On règle ici le cens de la maison
pour trois années: 7 sols 6 deniers par
an pendant 3 ans font (7X12+6)X3, c’est-à-dire 270 deniers.
On règle de plus le cens du jardin et
de ses dépendances pour sept années: 1 sol 3 deniers par an pendant 7 ans font
(1X12+3)X7, c’est-à-dire 105 deniers.
Le cens dû pour trois ans ans de maison
et 7 ans de jardin est donc de 375 deniers.
31 sols 3 deniers
font bien (31X12+3) = 375 deniers.
En bas à gauche est porté un calcul
de ce qui est théoriquement dû chaque année au chapitre
pour la jouissance des deux biens considérés, soit 8 sols 9 deniers.
Nous avons dit que le boursier
(en latin médiéval bursarius) est le caissier
ou trésorier du chapitre. Littré ne connaît pas
ce sens du mot, pour lequel il donne seulement le sens de “fabriquant de bourse” (latin médiéval
bursius). Le Robert allègue seulement de son côté,
depuis le XVe siècle, “celui qui fait sa profession à la Bourse”.
Nous trouvons seulement dans le Lexique de l’Ancien français
de Godegroy, à côté de “celui qui fait les bourses”,
une acception proche de celle de notre texte étampois du XVIIIe siècle:
“celui qui tient la bourse, qui ordonne les dépenses”.

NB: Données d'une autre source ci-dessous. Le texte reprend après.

/-- The same for the stores of the space character. -/
theorem fillCells_of_outside {earlier : List Nat} {i : Nat} (later : List Nat) (hearlier : ∀ j ∈ earlier, j < 80)
    (hi : i < 80) {s : State} (hin : ∀ j ∈ earlier, 5 * (j % 40) + 5 ≤ s.cfg.frameLen)
    (hout : s.cfg.frameLen < 5 * (i % 40) + 5) :
    fillCells (earlier ++ i :: later) s =
      .fault (.indexOutOfRange (max (5 * (i % 40)) s.cfg.frameLen)) := by
  induction earlier generalizing s with
  | nil => rw [List.nil_append, fillCells, setDDRAM_of_outside s hi hout, andThen_fault]
  | cons j js ih =>
    obtain ⟨hj, hjs⟩ := List.forall_mem_cons.1 hearlier
    obtain ⟨hinj, hinjs⟩ := List.forall_mem_cons.1 hin
    obtain ⟨t, ht, hcfg⟩ := setDDRAM_of_inside s hj hinj 0x20
    rw [List.cons_append, fillCells, ht, andThen_next, ← hcfg]
    rw [← hcfg] at hinjs hout
    exact ih hjs hinjs hout

section shortFrame
variable {c : Config} (hshort : c.frameLen < 200)
include hshort

/-- In ascending order cell `FRAME_LEN / 5` is the first that is outside, and FRAME_LEN is one of its columns. -/
theorem cell_div_five_firstOutside :
    (∀ j ∈ List.range (c.frameLen / 5), 5 * (j % 40) + 5 ≤ c.frameLen) ∧
      c.frameLen < 5 * (c.frameLen / 5 % 40) + 5 ∧
      max (5 * (c.frameLen / 5 % 40)) c.frameLen = c.frameLen := by
  refine ⟨fun j hj => ?_, by omega, by omega⟩
  rw [List.mem_range] at hj
  omega

/-- A full redraw: ascending it stops at FRAME_LEN; descending it begins with cell 79, whose columns are 195 to
199, and stops there. -/
theorem redrawAll_short (twoLine : Bool) (ddram cgram : Memory) (f : List FrameWord) :
    ∃ f', redrawAll c twoLine ddram cgram f =
      .outOfRange (if c.redrawOrder = .ascending then c.frameLen else max 195 c.frameLen) f' := by
  rw [redrawAll]
  cases c.redrawOrder with
  | ascending =>
    obtain ⟨hin, hout, hcolumn⟩ := cell_div_five_firstOutside hshort
    obtain ⟨later, hrange⟩ := range_eq_append_cons (i := c.frameLen / 5) (n := 80) (by omega)
    obtain ⟨f', hf'⟩ := renderCells_of_outside twoLine ddram cgram later hin hout f
    exact ⟨f', by rw [cellOrder, hrange, hf', hcolumn, if_pos rfl]⟩
  | descending =>
    have horder : cellOrder .descending = [] ++ 79 :: (List.range 79).reverse := by
      rw [cellOrder, List.range_succ, List.reverse_concat, List.nil_append]
    rw [horder]
    exact renderCells_of_outside (i := 79) twoLine ddram cgram _ (List.forall_mem_nil _) hshort f

end shortFrame

theorem fillCells_short {s : State} (hshort : s.cfg.frameLen < 200) :
    fillCells (List.range 80) s = .fault (.indexOutOfRange s.cfg.frameLen) := by
  obtain ⟨hin, hout, hcolumn⟩ := cell_div_five_firstOutside hshort
  have hi : s.cfg.frameLen / 5 < 80 := by omega
  obtain ⟨later, hrange⟩ := range_eq_append_cons hi
  rw [hrange, fillCells_of_outside later (fun j hj => (List.mem_range.1 hj).trans hi) hi hin hout, hcolumn]

theorem exec_displayScroll_fault {s : State} {n : Nat} {f : List FrameWord}
    (h : redrawAll s.cfg s.twoLineMode s.ddram s.cgram s.frame = .outOfRange n f) (rl : Bool) (x : BitVec 2) :
    exec (.cursorShift true rl x) s = .fault (.indexOutOfRange n) := by
  rw [exec_displayScroll, scrollDisplay, h, takeFrame_outOfRange, andThen_fault]

theorem exec_wrData_cgram_fault {s : State} (hmode : s.cgramMode = true) {d : Byte} {n : Nat}
    {f : List FrameWord}
    (h : redrawAll s.cfg s.twoLineMode s.ddram (putCGRAM s.cgram (cgramIndex s.ac) d) s.frame =
      .outOfRange n f) :
    exec (.wrData d) s = .fault (.indexOutOfRange n) := by
  simp only [exec_wrData, execWrData, if_pos hmode, cgramDataWrite, setCGRAM, h, takeFrame_outOfRange,
    andThen_fault]

/-- Settles O52: the two instructions that redraw, by `redrawAll_short`, and Clear display by its stores, which
begin at cell 0 in either order. -/
theorem shortFrameFaultsEveryRedraw : Obligations.ShortFrameFaultsEveryRedraw := by
  refine fun s i hshort => ⟨fun hredraws => ?_, ?_⟩
  · cases i with
    | cursorShift sc rl x =>
      obtain rfl : sc = true := hredraws
      obtain ⟨f, hf⟩ := redrawAll_short hshort s.twoLineMode s.ddram s.cgram s.frame
      exact exec_displayScroll_fault hf rl x
    | wrData d =>
      obtain ⟨f, hf⟩ := redrawAll_short hshort s.twoLineMode s.ddram
        (putCGRAM s.cgram (cgramIndex s.ac) d) s.frame
      exact exec_wrData_cgram_fault hredraws hf
    | _ => exact absurd hredraws Bool.false_ne_true
  · rw [exec_clearDisplay_eq,
      fillCells_short (s := { s with ac := 0, cm := .inc, autoScrollMode := false }) hshort, andThen_fault]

Ce titre d’un chanoine étampois paraît
donc a priori un archaïsme local peu attesté ailleurs à
une date aussi avancée de l’Ancien Régime.

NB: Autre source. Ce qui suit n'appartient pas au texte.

/-! ### What an instruction may change (R11, R34) -/

/-- The instructions that belong to no unit with a state: those of the CRC and ENC units, the outbound
frames and the views (R31). -/
def Stateless : Instr → Prop
  | .crc8 _ | .encode _ _ _ | .encWr _ _ | .encRd _ _ | .cmdWr _ _ _ _ | .cmdRd _ _ _
  | .tlmDecode _ | .rspDecode _ => True
  | _ => False

/-- A stateless instruction leaves a result and nothing else. -/
theorem Stateless.exec_eq_next {i : Instr} (hi : Stateless i) {s t : State}
    (h : exec i s = .next t) : ∃ r, t = s.returning r := by
  cases i with
  | crc8 | encode | encWr | encRd => cases h; exact ⟨_, rfl⟩
  | cmdWr | cmdRd => exact ⟨_, ((sendFrame_eq_next_iff _ _ _).mp h).2⟩
  | tlmDecode f =>
    simp only [exec, execTlmDecode] at h
    split at h <;> cases h <;> exact ⟨_, rfl⟩
  | rspDecode f =>
    simp only [exec, execRspDecode] at h
    split at h <;> cases h <;> exact ⟨_, rfl⟩
  | feed | reset | opReserved6 | opReserved7 | rsp | tlm | leadTlm | leadRsp | leadUnk | pEmpty
  | tWait1 | tFalse | tWait | tEmit | tBad | rWait | rEmit | rBad | uDrop => exact hi.elim

/-! ### What an instruction may read (R14, R16, R18) -/

/-- The same end of a step, seen from surroundings that have `p` still to submit. -/
def withPort (p : List Transaction) : StepOutcome → StepOutcome
  | .next t => .next { t with port := p }
  | .fault r => .fault r
  | .refused r => .refused r

theorem returning_eq_of_rxbuf {s s' : State} (h : s.rxbuf = s'.rxbuf) (r : Result) :
    s'.returning r = { s.returning r with port := s'.port } := by
  simp only [State.returning, h]

theorem feedBytes_eq_of_rxbuf {s s' : State} (h : s.rxbuf = s'.rxbuf) (bs : List Byte) :
    feedBytes bs s' = { feedBytes bs s with port := s'.port } := by
  simp only [feedBytes, State.append, h]

theorem whenSelected_eq_of_rxbuf {s s' : State} (h : s.rxbuf = s'.rxbuf) (sel : Bool) (act : Action) :
    whenSelected sel act s' = withPort s'.port (whenSelected sel act s) := by
  cases sel with
  | false => rfl
  | true => simp [whenSelected, withPort, State.perform, State.returning, State.dropHead, h]

theorem sendFrame_eq_of_rxbuf {s s' : State} (h : s.rxbuf = s'.rxbuf) (f : List Byte) :
    sendFrame f s' = withPort s'.port (sendFrame f s) := by
  cases hv : frameValid f with
  | false => simp [sendFrame, hv, withPort]
  | true => simp [sendFrame, hv, withPort, returning_eq_of_rxbuf h]

/-- `RXBUF` and the operands determine how an instruction ends. -/
theorem exec_eq_of_rxbuf {s s' : State} (h : s.rxbuf = s'.rxbuf) (i : Instr) :
    exec i s' = withPort s'.port (exec i s) := by
  obtain ⟨B, p, r⟩ := s
  obtain ⟨B', p', r'⟩ := s'
  have hB : B = B' := h
  subst hB
  cases i with
  | crc8 | encode | encWr | encRd => exact congrArg Host.Outcome.next (returning_eq_of_rxbuf h _)
  | tlmDecode f =>
    simp only [exec, execTlmDecode]
    split <;> exact congrArg Host.Outcome.next (returning_eq_of_rxbuf h _)
  | rspDecode f =>
    simp only [exec, execRspDecode]
    split <;> exact congrArg Host.Outcome.next (returning_eq_of_rxbuf h _)
  | cmdWr | cmdRd => exact sendFrame_eq_of_rxbuf h _
  | feed | rsp | tlm => exact congrArg Host.Outcome.next (feedBytes_eq_of_rxbuf h _)
  | reset | opReserved6 | opReserved7 => rfl
  | leadUnk | pEmpty | tWait1 | tFalse | tWait | tEmit | tBad | rWait | rEmit | rBad | uDrop
  | leadTlm | leadRsp =>
    exact whenSelected_eq_of_rxbuf h _ _
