-- ==== Sys2Proof/Machine/Padding.lean ====
section
/-!
DEFINITION. PKCS#7 padding and the commands PAD and UNPAD (spec/40_padding.md).
-/

namespace Sys2Proof.Machine

/-- The pad count `n = bs - (len mod bs)` (40_padding R90). -/
def padCount (len bs : Nat) : Nat := bs - len % bs

/-- `pad(data, bs)`: append `n` bytes of value `n` (40_padding R90), for `1 ≤ bs ≤ 255`. -/
def padBytes (data : ByteSeq) (bs : Nat) : ByteSeq :=
  data ++ List.replicate (padCount data.length bs) (BitVec.ofNat 8 (padCount data.length bs))

/-- RC's `PaddingError`: the two ways `unpad` fails (40_padding R91). -/
inductive PaddingError where
  | badLength
  | badPadding
  deriving DecidableEq, Repr

/-- The command error a padding error is raised as (60_exceptions R120). -/
def PaddingError.toCmdError : PaddingError → CmdError
  | .badLength => .badLength
  | .badPadding => .badPadding

/-- `unpad(data, bs)` with its checks in the order (a) to (e) of 40_padding R91. -/
def unpadBytes (data : ByteSeq) (bs : Nat) : Except PaddingError ByteSeq :=
  match data.getLast? with
  | none => .error .badLength
  | some last =>
    let n := last.toNat
    if n = 0 ∨ bs < n then .error .badLength
    else if data.length < n then .error .badLength
    else if (data.drop (data.length - n)).any (· != last) then .error .badPadding
    else .ok (data.take (data.length - n))

/-- End a command as its result says: `return v`, or `raise` of the padding error (40_padding R93, 41_ecb R101). -/
def State.deliver (s : State) (r : Except PaddingError ByteSeq) : State :=
  match r with
  | .ok v => s.returnResult v
  | .error e => s.raise e.toCmdError

/-- `PAD` (40_padding R92). -/
def execPad (s : State) : Host.Outcome State Fault Refusal :=
  if s.bsz = 0 then .next (s.raise .invalidInput)
  else .next (s.returnResult (padBytes s.data s.bsz.toNat))

/-- `UNPAD` (40_padding R93). -/
def execUnpad (s : State) : Host.Outcome State Fault Refusal :=
  if s.bsz = 0 then .next (s.raise .invalidInput)
  else .next (s.deliver (unpadBytes s.data s.bsz.toNat))

end Sys2Proof.Machine
end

On notera comme curieux à cet égard
un microtoponyme étampois attesté selon Frédéric
Gatineau en 1790 pour un champtier non identifié: Champboursier (Étampes
en lieux et places, 2003, p. 29, alléguant AM 1G2). Mais selon
les règles de la grammaire de l’Ancien français, Boursier
devait être en ce cas un patronyme, sans quoi l’on aurait Champ-le-boursier.
Sur le chanoine Desmollierre,
je ne dispose pas pour l’instant de données.

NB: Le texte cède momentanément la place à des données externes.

/-- 60_exceptions R124, 30_encoding R75: a reserved word raises `IllegalCmd`, whatever the operands. -/
def Obligations.ReservedWordRaisesIllegalCmd : Prop :=
  ∀ (s : State) (w : Byte) (rest : List Txn) (why : ReservedWord),
    s.inbox = .issue w :: rest → s.busy = false → decode w = .reserved why →
    ∃ t, step s = .next t ∧ t.status = 0x12 ∧ t.doutLen = 0 ∧ t.out = [] ∧ t.cmd = w ∧
      OperandsKept s t ∧ t.replies = s.replies ∧ t.inbox = rest

/-- 60_exceptions R130: every Issue in a state with `BUSY = 0` ends in OK or one of the four errors. -/
def Obligations.EveryIssueCompletes : Prop :=
  ∀ (s : State) (w : Byte) (rest : List Txn), s.inbox = .issue w :: rest → s.busy = false →
    ∃ t, step s = .next t ∧ t.busy = false ∧ t.done = true ∧
      (t.status = 0x02 ∨ t.status = 0x06 ∨ t.status = 0x0A ∨ t.status = 0x0E ∨ t.status = 0x12)

/-- 30_encoding R74: what each of the six commands leaves unchanged. The buffers a command does not write are
kept whole, so every byte of `KEY`, `IV` and `DIN` reads as before; a command that succeeds writes the bytes
of `DOUT` below `DOUT_LEN` and leaves every other byte of `DOUT` as it was. That last clause is the model's
choice (log entry 3: `return v` writes only the bytes of `v`, and an unlisted byte reads as one free value):
10_state R28 calls those bytes unspecified, and the per-block view of 30_encoding R82 changes them for
ECB_DECRYPT with `P = 1`. -/
def Obligations.CommandsLeaveTheRestUnchanged : Prop :=
  ∀ (i : Instr) (s t : State), exec i s = .next t →
    CommandFrame i s t ∧
    (∀ (sp : Space) (a : Nat), sp ≠ .dout → t.byteAt sp a = s.byteAt sp a) ∧
    (t.status = 0x02 → ∀ a, t.doutLen ≤ a → t.byteAt .dout a = s.byteAt .dout a)

/-! ## Padding -/

/-- 40_padding R90: what `pad` is, byte by byte. -/
def Obligations.PadAppendsItsCount : Prop :=
  ∀ (data : ByteSeq) (bs : Nat), 1 ≤ bs → bs ≤ 255 →
    (padBytes data bs).length = data.length + (bs - data.length % bs) ∧
    (∀ j, j < data.length → (padBytes data bs)[j]? = data[j]?) ∧
    (∀ j, data.length ≤ j → j < (padBytes data bs).length →
      ((padBytes data bs)[j]?).map BitVec.toNat = some (bs - data.length % bs)) ∧
    padBytes [] bs = List.replicate bs (BitVec.ofNat 8 bs)

/-- 40_padding R91: `unpad`, its checks in their order (a) to (e). -/
def Obligations.UnpadDecidesByItsCases : Prop :=
  ∀ (data : ByteSeq) (bs : Nat), 1 ≤ bs → bs ≤ 255 →
    (data = [] → unpadBytes data bs = .error .badLength) ∧
    ∀ last : Byte, data.getLast? = some last →
      (last.toNat = 0 ∨ bs < last.toNat ∨ data.length < last.toNat →
        unpadBytes data bs = .error .badLength) ∧
      (1 ≤ last.toNat → last.toNat ≤ bs → last.toNat ≤ data.length →
        ((∃ j, data.length - last.toNat ≤ j ∧ j < data.length ∧ data[j]? ≠ some last) →
          unpadBytes data bs = .error .badPadding) ∧
        ((∀ j, data.length - last.toNat ≤ j → j < data.length → data[j]? = some last) →
          unpadBytes data bs = .ok (data.take (data.length - last.toNat))))

/-- 40_padding R94 (i) to (iv): the laws of the length arithmetic. -/
def Obligations.PadLengthArithmetic : Prop :=
  ∀ (data : ByteSeq) (bs : Nat), 1 ≤ bs → bs ≤ 255 →
    (1 ≤ padCount data.length bs ∧ padCount data.length bs ≤ bs) ∧
    ((padBytes data bs).length = bs * (data.length / bs + 1) ∧ data.length < (padBytes data bs).length ∧
      (padBytes data bs).length ≤ data.length + 255) ∧
    (padCount data.length bs = bs ↔ data.length % bs = 0) ∧
    ∀ v, unpadBytes data bs = .ok v →
      ∃ last, data.getLast? = some last ∧ 1 ≤ last.toNat ∧ last.toNat ≤ min bs data.length ∧
        v.length = data.length - last.toNat ∧ v.length < data.length

/-- 40_padding R95: `unpad` undoes `pad`. -/
def Obligations.UnpadUndoesPad : Prop :=
  ∀ (data : ByteSeq) (bs : Nat), 1 ≤ bs → bs ≤ 255 → unpadBytes (padBytes data bs) bs = .ok data

/-- 40_padding R96: `unpad` accepts exactly the sequences that end in `k` bytes of value `k`,
`1 ≤ k ≤ min(bs, L)`, `k` the last byte; no byte before them is examined. -/
def Obligations.UnpadAcceptsExactlyPaddedTails : Prop :=
  ∀ (data : ByteSeq) (bs : Nat), 1 ≤ bs → bs ≤ 255 →
    ((∃ v, unpadBytes data bs = .ok v) ↔
      ∃ (front : ByteSeq) (k : Byte), 1 ≤ k.toNat ∧ k.toNat ≤ bs ∧
        data = front ++ List.replicate k.toNat k)

/-- 40_padding R92: PAD. -/
def Obligations.PadCommandPads : Prop :=
  encode .pad = 0x00 ∧
  ∀ s : State,
    (s.bsz = 0 → ∃ t, exec .pad s = .next t ∧ Raised .invalidInput t) ∧
    (s.bsz ≠ 0 →
      ∃ t, exec .pad s = .next t ∧ Delivered (padBytes s.data s.bsz.toNat) t ∧
        t.doutLen = s.dinLen + (s.bsz.toNat - s.dinLen % s.bsz.toNat) ∧
        (∀ j, j < s.dinLen → t.byteAt .dout j = s.byteAt .din j) ∧
        (∀ j, s.dinLen ≤ j → j < t.doutLen →
          (t.byteAt .dout j).toNat = s.bsz.toNat - s.dinLen % s.bsz.toNat))

/-- 40_padding R93: UNPAD, with the cases of R91 read off `DIN`; `n` is its last byte. -/
def Obligations.UnpadCommandStripsPadding : Prop :=
  encode .unpad = 0x01 ∧
  ∀ (s : State) (n : Nat), n = (s.byteAt .din (s.dinLen - 1)).toNat →
    (s.bsz = 0 → ∃ t, exec .unpad s = .next t ∧ Raised .invalidInput t) ∧
    (s.bsz ≠ 0 → s.dinLen = 0 ∨ n = 0 ∨ s.bsz.toNat < n ∨ s.dinLen < n →
      ∃ t, exec .unpad s = .next t ∧ Raised .badLength t) ∧
    (s.bsz ≠ 0 → 1 ≤ n → n ≤ s.bsz.toNat → n ≤ s.dinLen →
      ((∃ j, s.dinLen - n ≤ j ∧ j < s.dinLen ∧ (s.byteAt .din j).toNat ≠ n) →
        ∃ t, exec .unpad s = .next t ∧ Raised .badPadding t) ∧
      ((∀ j, s.dinLen - n ≤ j → j < s.dinLen → (s.byteAt .din j).toNat = n) →
        ∃ t, exec .unpad s = .next t ∧ t.status = 0x02 ∧ t.doutLen = s.dinLen - n ∧
          (∀ j, j < t.doutLen → t.byteAt .dout j = s.byteAt .din j)))

/-! ## ECB and CBC -/

/-- 42_cbc R110: XOR of blocks is bytewise, and its three laws. -/
def Obligations.XorIsBytewise : Prop :=
  ∀ x y : Block,
    (∀ j (h : j < 16), ∀ b, b < 8 → (xorBlock x y)[j].getLsbD b = (x[j].getLsbD b ^^ y[j].getLsbD b)) ∧
    xorBlock x y = xorBlock y x ∧ xorBlock (xorBlock x y) y = x ∧ xorBlock x (Vector.replicate 16 0) = x

/-- 41_ecb R100: ECB_ENCRYPT. Block `i` of the result is `E(k, Blk(Src, i))`, `Src` as 20_memory R52. -/
def Obligations.EcbEncryptEncryptsEachBlock : Prop :=
  encode (.ecbEncrypt false) = 0x04 ∧ encode (.ecbEncrypt true) = 0x0C ∧
  ∀ (p : Bool) (s : State),
    (s.keyLen ≠ 16 ∨ (p = false ∧ s.dinLen % 16 ≠ 0) →
      ∃ t, exec (.ecbEncrypt p) s = .next t ∧ Raised .invalidInput t) ∧
    (s.keyLen = 16 → (p = false → s.dinLen % 16 = 0) →
      ∃ t, exec (.ecbEncrypt p) s = .next t ∧ t.status = 0x02 ∧
        t.doutLen = (if p then 16 * (s.dinLen / 16 + 1) else s.dinLen) ∧
        ∀ i, 16 * i < t.doutLen →
          t.readBlock .dout (16 * i) =
            Config.primE (s.readBlock .key 0) ((seqSetup (.ecbEncrypt p) s).srcBlock i))

/-- 41_ecb R101: ECB_DECRYPT. `pt` is the decrypted sequence, block `i` of it `D(k, Blk(data, i))`. -/
def Obligations.EcbDecryptDecryptsEachBlock : Prop :=
  encode (.ecbDecrypt false) = 0x05 ∧ encode (.ecbDecrypt true) = 0x0D ∧
  ∀ (p : Bool) (s : State),
    (s.keyLen ≠ 16 ∨ s.dinLen % 16 ≠ 0 → ∃ t, exec (.ecbDecrypt p) s = .next t ∧ Raised .invalidInput t) ∧
    (s.keyLen = 16 → s.dinLen % 16 = 0 →
      ∃ (pt : ByteSeq) (t : State), pt.length = s.dinLen ∧
        (∀ i, 16 * i < s.dinLen →
          blk pt i = Config.primD (s.readBlock .key 0) (s.readBlock .din (16 * i))) ∧
        exec (.ecbDecrypt p) s = .next t ∧
        (p = false → Delivered pt t) ∧
        (p = true → ∀ v, unpadBytes pt 16 = .ok v → Delivered v t) ∧
        (p = true → ∀ e, unpadBytes pt 16 = .error e → Raised e.toCmdError t))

On est toujours dans l’attente d’une prosopographie étampoise en ligne,
qui verra bien le jour sans doute d’ici quelques années.
Sur la famille Brict
à Étampes, je ne dispose pas non plus pour l’instant de données.
Quant à ce sieur Baron, avocat au Parlement,
il ne devrait pas être bien difficile de recueillir des données
sur lui aux Archives municipales d’Étampes (comme d’ailleurs pour
Brict). Ce devait un descendant, ou à tout le moins un parent du Pierre
Baron qui était maire d’Étampes en 1652 (sur lequel nous avons
mis en ligne une notice biographique de Paul Pinson).
Quant au Pont Quesneau,
situé sur la rivière des Prés, il est mentionné
selon Frédéric Gatineau depuis au moins 1493 (Étampes
en lieux et places, 2003, p. 106, alléguant ADE E3855). Il était
situé au bout de l’actuelle rue Magne, ainsi baptisée en 1894,
après s’être appelée précisément
rue du Pont Quesneaux, et ce depuis au moins 1605 (ibid., alléguant
A dioc 1).
Reste une question. Comment faut-il interpréter
la mention portée en travers de la quittance: “trente septieme de cincante deux”?
Ou bien elle a été portée
par Desmollierre lui-même, pour qu’on puisse plus facilement se reporter
au registre de la collégiale. Ou bien par Brict, dans le cadre d’un
tri de ses archives personnelles. On ne pourrait trancher en la matière
que par recoupement avec des documents de la même série.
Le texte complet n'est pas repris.